Directions for this task = Copy, word for word, each line of the data below from the first through the line containing "set_option linter.unusedTactic false", and stop there.

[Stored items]
====

-- ==== Sys2Proof/Laws/Effects3.lean ====
section
/-! SUPPORT.
What each effect of the device keeps, part 3 of 6: `f_keeps` says which classes of fields, the NVM or the fuses `f` may change (its
hypotheses on `k`), and that it keeps the canonical forms.
-/

set_option linter.unusedTactic false
set_option linter.unreachableTactic false
set_option linter.unusedVariables false
set_option maxRecDepth 4000

namespace Sys2Proof.Machine

set_option Elab.async false

theorem Dev.decayStrikes_keeps {k : Allow} {d0 : Dev} {d : Dev} {t : Nat} {tm : Timer} (h : Keeps k d0 d) : Keeps k d0 (Dev.decayStrikes d t tm) := by
  unfold Dev.decayStrikes
  repeat' first
    | with_reducible assumption
    | (extract_lets +onlyGivenNames x; first | (have hx : Keeps k d0 x := ?_; clear_value x; swap; subst x; swap) | (have hx : Keeps1 k d0 x := ?_; clear_value x; swap; subst x; swap) | subst x)
    | exact Allow.cls_S rfl
    | ((with_reducible first | refine Allow.cls_mem (by assumption) ?_ | refine Allow.cls_fst (by assumption) ?_ | refine Allow.cls_snd (by assumption) ?_); rfl)
    | with_reducible refine Dev.decayStrike_keeps ?_
    | with_reducible refine Keeps.each ?_ (fun d x hm hd => ?_)
    | with_reducible exact Keeps.units (by assumption)
    | split

theorem Dev.takeEps_keeps {k : Allow} {d0 : Dev} {d : Dev} {t : Nat} {b : Nat} (h : Keeps k d0 d) : Keeps k d0 (Dev.takeEps d t b) := by
  unfold Dev.takeEps
  repeat' first
    | with_reducible assumption
    | (extract_lets +onlyGivenNames x; first | (have hx : Keeps k d0 x := ?_; clear_value x; swap; subst x; swap) | (have hx : Keeps1 k d0 x := ?_; clear_value x; swap; subst x; swap) | subst x)
    | exact Allow.cls_S rfl
    | with_reducible refine Dev.putTimer_keeps ?_
    | with_reducible refine Keeps.wr ?_ ?_
    | with_reducible exact Keeps.units (by assumption)
    | split

theorem Dev.endContexts_keeps {k : Allow} {d0 : Dev} {d : Dev} {vs : List Nat} {t : Nat} {ext : Nat} (h : Keeps k d0 d) : Keeps k d0 (Dev.endContexts d vs t ext) := by
  unfold Dev.endContexts
  repeat' first
    | with_reducible assumption
    | (extract_lets +onlyGivenNames x; first | (have hx : Keeps k d0 x := ?_; clear_value x; swap; subst x; swap) | (have hx : Keeps1 k d0 x := ?_; clear_value x; swap; subst x; swap) | subst x)
    | exact Allow.cls_S rfl
    | ((with_reducible first | refine Allow.cls_mem (by assumption) ?_ | refine Allow.cls_fst (by assumption) ?_ | refine Allow.cls_snd (by assumption) ?_); rfl)
    | with_reducible refine Dev.putItems_keeps ?_
    | with_reducible refine Dev.restVoice_keeps ?_
    | with_reducible refine Dev.markBound_keeps ?_
    | with_reducible refine Keeps.each ?_ (fun d x hm hd => ?_)
    | with_reducible exact Keeps.units (by assumption)
    | split

theorem Dev.endPeriod_keeps {k : Allow} {d0 : Dev} {d : Dev} {t : Nat} {ext : Nat} (h : Keeps k d0 d) : Keeps k d0 (Dev.endPeriod d t ext) := by
  unfold Dev.endPeriod
  repeat' first
    | with_reducible assumption
    | (extract_lets +onlyGivenNames x; first | (have hx : Keeps k d0 x := ?_; clear_value x; swap; subst x; swap) | (have hx : Keeps1 k d0 x := ?_; clear_value x; swap; subst x; swap) | subst x)
    | exact Allow.cls_S rfl
    | with_reducible refine Dev.endContexts_keeps ?_
    | with_reducible refine Keeps.wr ?_ ?_
    | with_reducible refine Keeps.step1 ?_ ?_
    | with_reducible exact Keeps.units (by assumption)
    | split

theorem Dev.beginPeriod_keeps {k : Allow} {d0 : Dev} (hB : k.b = true) (hH : k.h = true) {d : Dev} {t : Nat} {ext : Nat} {gated : Bool} (h : Keeps k d0 d) : Keeps k d0 (Dev.beginPeriod d t ext gated) := by
  unfold Dev.beginPeriod
  repeat' first
    | with_reducible assumption
    | (extract_lets +onlyGivenNames x; first | (have hx : Keeps k d0 x := ?_; clear_value x; swap; subst x; swap) | (have hx : Keeps1 k d0 x := ?_; clear_value x; swap; subst x; swap) | subst x)
    | exact Allow.cls_S rfl
    | exact hB
    | exact hH
    | ((with_reducible first | refine Allow.cls_mem (by assumption) ?_ | refine Allow.cls_fst (by assumption) ?_ | refine Allow.cls_snd (by assumption) ?_); rfl)
    | with_reducible refine Dev.takeLater_keeps hB hH ?_
    | with_reducible refine Dev.takeEps_keeps ?_
    | with_reducible refine Dev.putTimer_keeps ?_
    | with_reducible refine Dev.putFitPair_keeps ?_
    | with_reducible refine Dev.freshRecord_keeps ?_
    | with_reducible refine Dev.boundaryStarts_keeps ?_
    | with_reducible refine Dev.decayStrikes_keeps ?_
    | with_reducible refine Dev.swapTable_keeps ?_
    | with_reducible refine Dev.decimFall_keeps ?_
    | with_reducible refine Keeps.each ?_ (fun d x hm hd => ?_)
    | with_reducible exact Keeps.units (by assumption)
    | split

theorem Dev.tachStamp_keeps {k : Allow} {d0 : Dev} {d : Dev} {e : Entry} (h : Keeps k d0 d) : Keeps k d0 (Dev.tachStamp d e) := by
  unfold Dev.tachStamp
  repeat' first
    | with_reducible assumption
    | (extract_lets +onlyGivenNames x; first | (have hx : Keeps k d0 x := ?_; clear_value x; swap; subst x; swap) | (have hx : Keeps1 k d0 x := ?_; clear_value x; swap; subst x; swap) | subst x)
    | exact Allow.cls_S rfl
    | with_reducible refine Dev.putTrack_keeps ?_
    | with_reducible exact Keeps.units (by assumption)
    | split

theorem Dev.drainTach_keeps {k : Allow} {d0 : Dev} {d : Dev} {ext : Nat} (h : Keeps k d0 d) : Keeps k d0 (Dev.drainTach d ext) := by
  unfold Dev.drainTach
  repeat' first
    | with_reducible assumption
    | (extract_lets +onlyGivenNames x; first | (have hx : Keeps k d0 x := ?_; clear_value x; swap; subst x; swap) | (have hx : Keeps1 k d0 x := ?_; clear_value x; swap; subst x; swap) | subst x)
    | exact Allow.cls_S rfl
    | ((with_reducible first | refine Allow.cls_mem (by assumption) ?_ | refine Allow.cls_fst (by assumption) ?_ | refine Allow.cls_snd (by assumption) ?_); rfl)
    | with_reducible refine Dev.tachStamp_keeps ?_
    | with_reducible refine Dev.putVoice_keeps ?_
    | with_reducible refine Keeps.each ?_ (fun d x hm hd => ?_)
    | with_reducible exact Keeps.units (by assumption)
    | split

theorem Dev.applyZone_keeps {k : Allow} {d0 : Dev} {d : Dev} {z : Nat} (h : Keeps k d0 d) : Keeps k d0 (Dev.applyZone d z) := by
  unfold Dev.applyZone
  repeat' first
    | with_reducible assumption
    | (extract_lets +onlyGivenNames x; first | (have hx : Keeps k d0 x := ?_; clear_value x; swap; subst x; swap) | (have hx : Keeps1 k d0 x := ?_; clear_value x; swap; subst x; swap) | subst x)
    | exact Allow.cls_S rfl
    | with_reducible refine Dev.putTrack_keeps ?_
    | with_reducible refine Dev.putLive_keeps ?_
    | with_reducible exact Keeps.units (by assumption)
    | split

theorem Dev.lateFrame_keeps {k : Allow} {d0 : Dev} (hB : k.b = true) {d : Dev} {c : Collected} (h : Keeps k d0 d) : Keeps k d0 (Dev.lateFrame d c) := by
  unfold Dev.lateFrame
  repeat' first
    | with_reducible assumption
    | (extract_lets +onlyGivenNames x; first | (have hx : Keeps k d0 x := ?_; clear_value x; swap; subst x; swap) | (have hx : Keeps1 k d0 x := ?_; clear_value x; swap; subst x; swap) | subst x)
    | exact Allow.cls_S rfl
    | exact hB
    | with_reducible refine Dev.fault_keeps hB ?_
    | with_reducible refine Dev.countFrame_keeps ?_
    | with_reducible refine Dev.heavyFrame_keeps ?_
    | with_reducible refine Keeps.inc ?_ ?_
    | with_reducible exact Keeps.units (by assumption)
    | split

theorem Dev.trackRecord_keeps {k : Allow} {d0 : Dev} {d : Dev} {kind : Nat} {seg : Nat} {inhibit : Nat} {mass : F64} {added : Nat} {ok : Nat} {bad : Nat} {at0 : Nat × Nat} (h : Keeps k d0 d) : Keeps k d0 (Dev.trackRecord d kind seg inhibit mass added ok bad at0) := by
  unfold Dev.trackRecord
  repeat' first
    | with_reducible assumption
    | (extract_lets +onlyGivenNames x; first | (have hx : Keeps k d0 x := ?_; clear_value x; swap; subst x; swap) | (have hx : Keeps1 k d0 x := ?_; clear_value x; swap; subst x; swap) | subst x)
    | exact Allow.cls_S rfl
    | with_reducible refine Dev.putTrack_keeps ?_
    | with_reducible refine Dev.notify_keeps ?_
    | with_reducible refine Dev.nextFree_keeps ?_
    | with_reducible refine Dev.offer_keeps ?_
    | with_reducible exact Keeps.units (by assumption)
    | split

theorem Dev.reallocate_keeps {k : Allow} {d0 : Dev} (hN : k.n = true) (hB : k.b = true) {d : Dev} {s : Nat} (h : Keeps k d0 d) : Keeps k d0 (Dev.reallocate d s) := by
  unfold Dev.reallocate
  repeat' first
    | with_reducible assumption
    | (extract_lets +onlyGivenNames x; first | (have hx : Keeps k d0 x := ?_; clear_value x; swap; subst x; swap) | (have hx : Keeps1 k d0 x := ?_; clear_value x; swap; subst x; swap) | subst x)
    | exact Allow.cls_S rfl
    | exact hN
    | exact hB
    | with_reducible refine Dev.trackRecord_keeps ?_
    | with_reducible refine Dev.log_keeps ?_
    | with_reducible refine Dev.fault_keeps hB ?_
    | with_reducible refine Dev.putTrack_keeps ?_
    | with_reducible refine Keeps.wr ?_ ?_
    | with_reducible exact Keeps.units (by assumption)
    | split

theorem Dev.endRevolution_keeps {k : Allow} {d0 : Dev} (hN : k.n = true) (hB : k.b = true) {d : Dev} (h : Keeps k d0 d) : Keeps k d0 (Dev.endRevolution d) := by
  unfold Dev.endRevolution
  repeat' first
    | with_reducible assumption
    | (extract_lets +onlyGivenNames x; first | (have hx : Keeps k d0 x := ?_; clear_value x; swap; subst x; swap) | (have hx : Keeps1 k d0 x := ?_; clear_value x; swap; subst x; swap) | subst x)
    | exact Allow.cls_S rfl
    | exact hN
    | exact hB
    | ((with_reducible first | refine Allow.cls_mem (by assumption) ?_ | refine Allow.cls_fst (by assumption) ?_ | refine Allow.cls_snd (by assumption) ?_); rfl)
    | with_reducible refine Dev.reallocate_keeps hN hB ?_
    | with_reducible refine Dev.putTrack_keeps ?_
    | with_reducible refine Keeps.each ?_ (fun d x hm hd => ?_)
    | with_reducible exact Keeps.units (by assumption)
    | split

theorem Dev.checkBridged_keeps {k : Allow} {d0 : Dev} (hB : k.b = true) {d : Dev} {t : Nat} (h : Keeps k d0 d) : Keeps k d0 (Dev.checkBridged d t) := by
  unfold Dev.checkBridged
  repeat' first
    | with_reducible assumption
    | (extract_lets +onlyGivenNames x; first | (have hx : Keeps k d0 x := ?_; clear_value x; swap; subst x; swap) | (have hx : Keeps1 k d0 x := ?_; clear_value x; swap; subst x; swap) | subst x)
    | exact Allow.cls_S rfl
    | exact hB
    | with_reducible refine Dev.fault_keeps hB ?_
    | with_reducible refine Dev.putTrack_keeps ?_
    | with_reducible refine Dev.markZone_keeps ?_
    | with_reducible refine Keeps.wr ?_ ?_
    | with_reducible exact Keeps.units (by assumption)
    | split

theorem Dev.passZero_keeps {k : Allow} {d0 : Dev} (hB : k.b = true) {d : Dev} (h : Keeps k d0 d) : Keeps k d0 (Dev.passZero d) := by
  unfold Dev.passZero
  repeat' first
    | with_reducible assumption
    | (extract_lets +onlyGivenNames x; first | (have hx : Keeps k d0 x := ?_; clear_value x; swap; subst x; swap) | (have hx : Keeps1 k d0 x := ?_; clear_value x; swap; subst x; swap) | subst x)
    | exact Allow.cls_S rfl
    | exact hB
    | with_reducible refine Dev.putTrack_keeps ?_
    | with_reducible refine Dev.queueTot_keeps hB ?_
    | with_reducible exact Keeps.units (by assumption)
    | split

theorem Dev.followHead_keeps {k : Allow} {d0 : Dev} (hN : k.n = true) (hB : k.b = true) {d : Dev} {t : Nat} (h : Keeps k d0 d) : Keeps k d0 (Dev.followHead d t) := by
  unfold Dev.followHead
  repeat' first
    | with_reducible assumption
    | (extract_lets +onlyGivenNames x; first | (have hx : Keeps k d0 x := ?_; clear_value x; swap; subst x; swap) | (have hx : Keeps1 k d0 x := ?_; clear_value x; swap; subst x; swap) | subst x)
    | exact Allow.cls_S rfl
    | exact hN
    | exact hB
    | with_reducible refine Dev.passZero_keeps hB ?_
    | with_reducible refine Dev.endRevolution_keeps hN hB ?_
    | with_reducible refine Dev.applyZone_keeps ?_
    | with_reducible refine Dev.checkBridged_keeps hB ?_
    | with_reducible refine Dev.putTrack_keeps ?_
    | with_reducible refine Keeps.wr ?_ ?_
    | with_reducible exact Keeps.units (by assumption)
    | split

theorem Dev.acquire_keeps {k : Allow} {d0 : Dev} {d : Dev} (h : Keeps k d0 d) : Keeps k d0 (Dev.acquire d) := by
  unfold Dev.acquire
  repeat' first
    | with_reducible assumption
    | (extract_lets +onlyGivenNames x; first | (have hx : Keeps k d0 x := ?_; clear_value x; swap; subst x; swap) | (have hx : Keeps1 k d0 x := ?_; clear_value x; swap; subst x; swap) | subst x)
    | exact Allow.cls_S rfl
    | with_reducible refine Dev.putTrack_keeps ?_
    | with_reducible refine Dev.leaveZones_keeps ?_
    | with_reducible refine Dev.cutFrame_keeps ?_
    | with_reducible refine Keeps.wr ?_ ?_
    | with_reducible exact Keeps.units (by assumption)
    | split

theorem Dev.followTach_keeps {k : Allow} {d0 : Dev} {d : Dev} (h : Keeps k d0 d) : Keeps k d0 (Dev.followTach d) := by
  unfold Dev.followTach
  repeat' first
    | with_reducible assumption
    | (extract_lets +onlyGivenNames x; first | (have hx : Keeps k d0 x := ?_; clear_value x; swap; subst x; swap) | (have hx : Keeps1 k d0 x := ?_; clear_value x; swap; subst x; swap) | subst x)
    | exact Allow.cls_S rfl
    | with_reducible refine Dev.acquire_keeps ?_
    | with_reducible refine Dev.putTrack_keeps ?_
    | with_reducible refine Dev.failTrack_keeps ?_
    | with_reducible exact Keeps.units (by assumption)
    | split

====

Answer to the exercise =
-- ==== Sys2Proof/Laws/Effects3.lean ====
section
/-! SUPPORT.
What each effect of the device keeps, part 3 of 6: `f_keeps` says which classes of fields, the NVM or the fuses `f` may change (its
hypotheses on `k`), and that it keeps the canonical forms.
-/

set_option linter.unusedTactic false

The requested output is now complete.